Work instruction
The job is to find each line of the records below that includes the word "commits" and copy it.

The data
@[simp] theorem updPort_variant (p : PciePort) (f : PciePortState → PciePortState) : (updPort p f s).variant = s.variant := rfl
@[simp] theorem updPort_ident (p : PciePort) (f : PciePortState → PciePortState) : (updPort p f s).ident = s.ident := rfl
@[simp] theorem updPort_fw (p : PciePort) (f : PciePortState → PciePortState) : (updPort p f s).fw = s.fw := rfl
@[simp] theorem updPort_persist (p : PciePort) (f : PciePortState → PciePortState) : (updPort p f s).persist = s.persist := rfl
@[simp] theorem updPort_worlds (p : PciePort) (f : PciePortState → PciePortState) : (updPort p f s).worlds = s.worlds := rfl
@[simp] theorem updPort_perf (p : PciePort) (f : PciePortState → PciePortState) : (updPort p f s).perf = s.perf := rfl
@[simp] theorem updPort_clock (p : PciePort) (f : PciePortState → PciePortState) : (updPort p f s).clock = s.clock := rfl
@[simp] theorem updPort_ready (p : PciePort) (f : PciePortState → PciePortState) : (updPort p f s).ready = s.ready := rfl
@[simp] theorem updPort_activating (p : PciePort) (f : PciePortState → PciePortState) : (updPort p f s).activating = s.activating := rfl
@[simp] theorem updPort_init (p : PciePort) (f : PciePortState → PciePortState) : (updPort p f s).init = s.init := rfl
@[simp] theorem updPort_scratch (p : PciePort) (f : PciePortState → PciePortState) : (updPort p f s).scratch = s.scratch := rfl
@[simp] theorem updPort_mb (p : PciePort) (f : PciePortState → PciePortState) : (updPort p f s).mb = s.mb := rfl
@[simp] theorem updPort_window (p : PciePort) (f : PciePortState → PciePortState) : (updPort p f s).window = s.window := rfl
@[simp] theorem updPort_nextMb (p : PciePort) (f : PciePortState → PciePortState) : (updPort p f s).nextMb = s.nextMb := rfl
@[simp] theorem updPort_pend (p : PciePort) (f : PciePortState → PciePortState) : (updPort p f s).pend = s.pend := rfl
@[simp] theorem updPort_ev (p : PciePort) (f : PciePortState → PciePortState) : (updPort p f s).ev = s.ev := rfl
@[simp] theorem updPort_spi (p : PciePort) (f : PciePortState → PciePortState) : (updPort p f s).spi = s.spi := rfl
@[simp] theorem updPort_tel (p : PciePort) (f : PciePortState → PciePortState) : (updPort p f s).tel = s.tel := rfl
@[simp] theorem updPort_flt (p : PciePort) (f : PciePortState → PciePortState) : (updPort p f s).flt = s.flt := rfl
@[simp] theorem updPort_links (p : PciePort) (f : PciePortState → PciePortState) : (updPort p f s).links = s.links := rfl
@[simp] theorem updPort_tunnels (p : PciePort) (f : PciePortState → PciePortState) : (updPort p f s).tunnels = s.tunnels := rfl
@[simp] theorem updPort_scheds (p : PciePort) (f : PciePortState → PciePortState) : (updPort p f s).scheds = s.scheds := rfl
@[simp] theorem updPort_commits (p : PciePort) (f : PciePortState → PciePortState) : (updPort p f s).commits = s.commits := rfl
@[simp] theorem updPort_sampling (p : PciePort) (f : PciePortState → PciePortState) : (updPort p f s).sampling = s.sampling := rfl
@[simp] theorem updPort_disp (p : PciePort) (f : PciePortState → PciePortState) : (updPort p f s).disp = s.disp := rfl
@[simp] theorem updPort_usb (p : PciePort) (f : PciePortState → PciePortState) : (updPort p f s).usb = s.usb := rfl
@[simp] theorem updPort_net (p : PciePort) (f : PciePortState → PciePortState) : (updPort p f s).net = s.net := rfl
@[simp] theorem updPort_can (p : PciePort) (f : PciePortState → PciePortState) : (updPort p f s).can = s.can := rfl
@[simp] theorem updPort_pair (p : PciePort) (f : PciePortState → PciePortState) : (updPort p f s).pair = s.pair := rfl
@[simp] theorem updPort_power (p : PciePort) (f : PciePortState → PciePortState) : (updPort p f s).power = s.power := rfl
@[simp] theorem updPort_pm (p : PciePort) (f : PciePortState → PciePortState) : (updPort p f s).pm = s.pm := rfl
@[simp] theorem updPort_out (p : PciePort) (f : PciePortState → PciePortState) : (updPort p f s).out = s.out := rfl
@[simp] theorem updPort_freeCtr (p : PciePort) (f : PciePortState → PciePortState) : (updPort p f s).freeCtr = s.freeCtr := rfl
@[simp] theorem updPort_pending (p : PciePort) (f : PciePortState → PciePortState) : (updPort p f s).pending = s.pending := rfl

@[simp] theorem updPower_variant (f : Power → Power) : (updPower f s).variant = s.variant := rfl
@[simp] theorem updPower_ident (f : Power → Power) : (updPower f s).ident = s.ident := rfl
@[simp] theorem updPower_fw (f : Power → Power) : (updPower f s).fw = s.fw := rfl
@[simp] theorem updPower_persist (f : Power → Power) : (updPower f s).persist = s.persist := rfl
@[simp] theorem updPower_worlds (f : Power → Power) : (updPower f s).worlds = s.worlds := rfl
@[simp] theorem updPower_perf (f : Power → Power) : (updPower f s).perf = s.perf := rfl
@[simp] theorem updPower_clock (f : Power → Power) : (updPower f s).clock = s.clock := rfl
@[simp] theorem updPower_ready (f : Power → Power) : (updPower f s).ready = s.ready := rfl
@[simp] theorem updPower_activating (f : Power → Power) : (updPower f s).activating = s.activating := rfl
@[simp] theorem updPower_init (f : Power → Power) : (updPower f s).init = s.init := rfl
@[simp] theorem updPower_scratch (f : Power → Power) : (updPower f s).scratch = s.scratch := rfl
@[simp] theorem updPower_mb (f : Power → Power) : (updPower f s).mb = s.mb := rfl
@[simp] theorem updPower_window (f : Power → Power) : (updPower f s).window = s.window := rfl
@[simp] theorem updPower_nextMb (f : Power → Power) : (updPower f s).nextMb = s.nextMb := rfl
@[simp] theorem updPower_pend (f : Power → Power) : (updPower f s).pend = s.pend := rfl
@[simp] theorem updPower_ev (f : Power → Power) : (updPower f s).ev = s.ev := rfl
@[simp] theorem updPower_spi (f : Power → Power) : (updPower f s).spi = s.spi := rfl
@[simp] theorem updPower_tel (f : Power → Power) : (updPower f s).tel = s.tel := rfl
@[simp] theorem updPower_flt (f : Power → Power) : (updPower f s).flt = s.flt := rfl
@[simp] theorem updPower_links (f : Power → Power) : (updPower f s).links = s.links := rfl
@[simp] theorem updPower_tunnels (f : Power → Power) : (updPower f s).tunnels = s.tunnels := rfl
@[simp] theorem updPower_scheds (f : Power → Power) : (updPower f s).scheds = s.scheds := rfl
@[simp] theorem updPower_commits (f : Power → Power) : (updPower f s).commits = s.commits := rfl
@[simp] theorem updPower_sampling (f : Power → Power) : (updPower f s).sampling = s.sampling := rfl
@[simp] theorem updPower_disp (f : Power → Power) : (updPower f s).disp = s.disp := rfl
@[simp] theorem updPower_pcie (f : Power → Power) : (updPower f s).pcie = s.pcie := rfl
@[simp] theorem updPower_usb (f : Power → Power) : (updPower f s).usb = s.usb := rfl
@[simp] theorem updPower_net (f : Power → Power) : (updPower f s).net = s.net := rfl
@[simp] theorem updPower_can (f : Power → Power) : (updPower f s).can = s.can := rfl
@[simp] theorem updPower_pair (f : Power → Power) : (updPower f s).pair = s.pair := rfl
@[simp] theorem updPower_power (f : Power → Power) : (updPower f s).power = f s.power := rfl
@[simp] theorem updPower_pm (f : Power → Power) : (updPower f s).pm = s.pm := rfl
@[simp] theorem updPower_out (f : Power → Power) : (updPower f s).out = s.out := rfl
@[simp] theorem updPower_freeCtr (f : Power → Power) : (updPower f s).freeCtr = s.freeCtr := rfl
@[simp] theorem updPower_pending (f : Power → Power) : (updPower f s).pending = s.pending := rfl

@[simp] theorem updPd_variant (u : Up) (f : PdSource → PdSource) : (updPd u f s).variant = s.variant := rfl
@[simp] theorem updPd_ident (u : Up) (f : PdSource → PdSource) : (updPd u f s).ident = s.ident := rfl
@[simp] theorem updPd_fw (u : Up) (f : PdSource → PdSource) : (updPd u f s).fw = s.fw := rfl
@[simp] theorem updPd_persist (u : Up) (f : PdSource → PdSource) : (updPd u f s).persist = s.persist := rfl
@[simp] theorem updPd_worlds (u : Up) (f : PdSource → PdSource) : (updPd u f s).worlds = s.worlds := rfl
@[simp] theorem updPd_perf (u : Up) (f : PdSource → PdSource) : (updPd u f s).perf = s.perf := rfl
@[simp] theorem updPd_clock (u : Up) (f : PdSource → PdSource) : (updPd u f s).clock = s.clock := rfl
@[simp] theorem updPd_ready (u : Up) (f : PdSource → PdSource) : (updPd u f s).ready = s.ready := rfl
@[simp] theorem updPd_activating (u : Up) (f : PdSource → PdSource) : (updPd u f s).activating = s.activating := rfl
@[simp] theorem updPd_init (u : Up) (f : PdSource → PdSource) : (updPd u f s).init = s.init := rfl
@[simp] theorem updPd_scratch (u : Up) (f : PdSource → PdSource) : (updPd u f s).scratch = s.scratch := rfl
@[simp] theorem updPd_mb (u : Up) (f : PdSource → PdSource) : (updPd u f s).mb = s.mb := rfl
@[simp] theorem updPd_window (u : Up) (f : PdSource → PdSource) : (updPd u f s).window = s.window := rfl
@[simp] theorem updPd_nextMb (u : Up) (f : PdSource → PdSource) : (updPd u f s).nextMb = s.nextMb := rfl
@[simp] theorem updPd_pend (u : Up) (f : PdSource → PdSource) : (updPd u f s).pend = s.pend := rfl
@[simp] theorem updPd_ev (u : Up) (f : PdSource → PdSource) : (updPd u f s).ev = s.ev := rfl
@[simp] theorem updPd_spi (u : Up) (f : PdSource → PdSource) : (updPd u f s).spi = s.spi := rfl
@[simp] theorem updPd_tel (u : Up) (f : PdSource → PdSource) : (updPd u f s).tel = s.tel := rfl
@[simp] theorem updPd_flt (u : Up) (f : PdSource → PdSource) : (updPd u f s).flt = s.flt := rfl
@[simp] theorem updPd_links (u : Up) (f : PdSource → PdSource) : (updPd u f s).links = s.links := rfl
@[simp] theorem updPd_tunnels (u : Up) (f : PdSource → PdSource) : (updPd u f s).tunnels = s.tunnels := rfl
@[simp] theorem updPd_scheds (u : Up) (f : PdSource → PdSource) : (updPd u f s).scheds = s.scheds := rfl
@[simp] theorem updPd_commits (u : Up) (f : PdSource → PdSource) : (updPd u f s).commits = s.commits := rfl
@[simp] theorem updPd_sampling (u : Up) (f : PdSource → PdSource) : (updPd u f s).sampling = s.sampling := rfl
@[simp] theorem updPd_disp (u : Up) (f : PdSource → PdSource) : (updPd u f s).disp = s.disp := rfl
@[simp] theorem updPd_pcie (u : Up) (f : PdSource → PdSource) : (updPd u f s).pcie = s.pcie := rfl
@[simp] theorem updPd_usb (u : Up) (f : PdSource → PdSource) : (updPd u f s).usb = s.usb := rfl
@[simp] theorem updPd_net (u : Up) (f : PdSource → PdSource) : (updPd u f s).net = s.net := rfl
@[simp] theorem updPd_can (u : Up) (f : PdSource → PdSource) : (updPd u f s).can = s.can := rfl
@[simp] theorem updPd_pair (u : Up) (f : PdSource → PdSource) : (updPd u f s).pair = s.pair := rfl
@[simp] theorem updPd_pm (u : Up) (f : PdSource → PdSource) : (updPd u f s).pm = s.pm := rfl
@[simp] theorem updPd_out (u : Up) (f : PdSource → PdSource) : (updPd u f s).out = s.out := rfl
@[simp] theorem updPd_freeCtr (u : Up) (f : PdSource → PdSource) : (updPd u f s).freeCtr = s.freeCtr := rfl
@[simp] theorem updPd_pending (u : Up) (f : PdSource → PdSource) : (updPd u f s).pending = s.pending := rfl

Task output
@[simp] theorem updPort_commits (p : PciePort) (f : PciePortState → PciePortState) : (updPort p f s).commits = s.commits := rfl
@[simp] theorem updPower_commits (f : Power → Power) : (updPower f s).commits = s.commits := rfl
@[simp] theorem updPd_commits (u : Up) (f : PdSource → PdSource) : (updPd u f s).commits = s.commits := rfl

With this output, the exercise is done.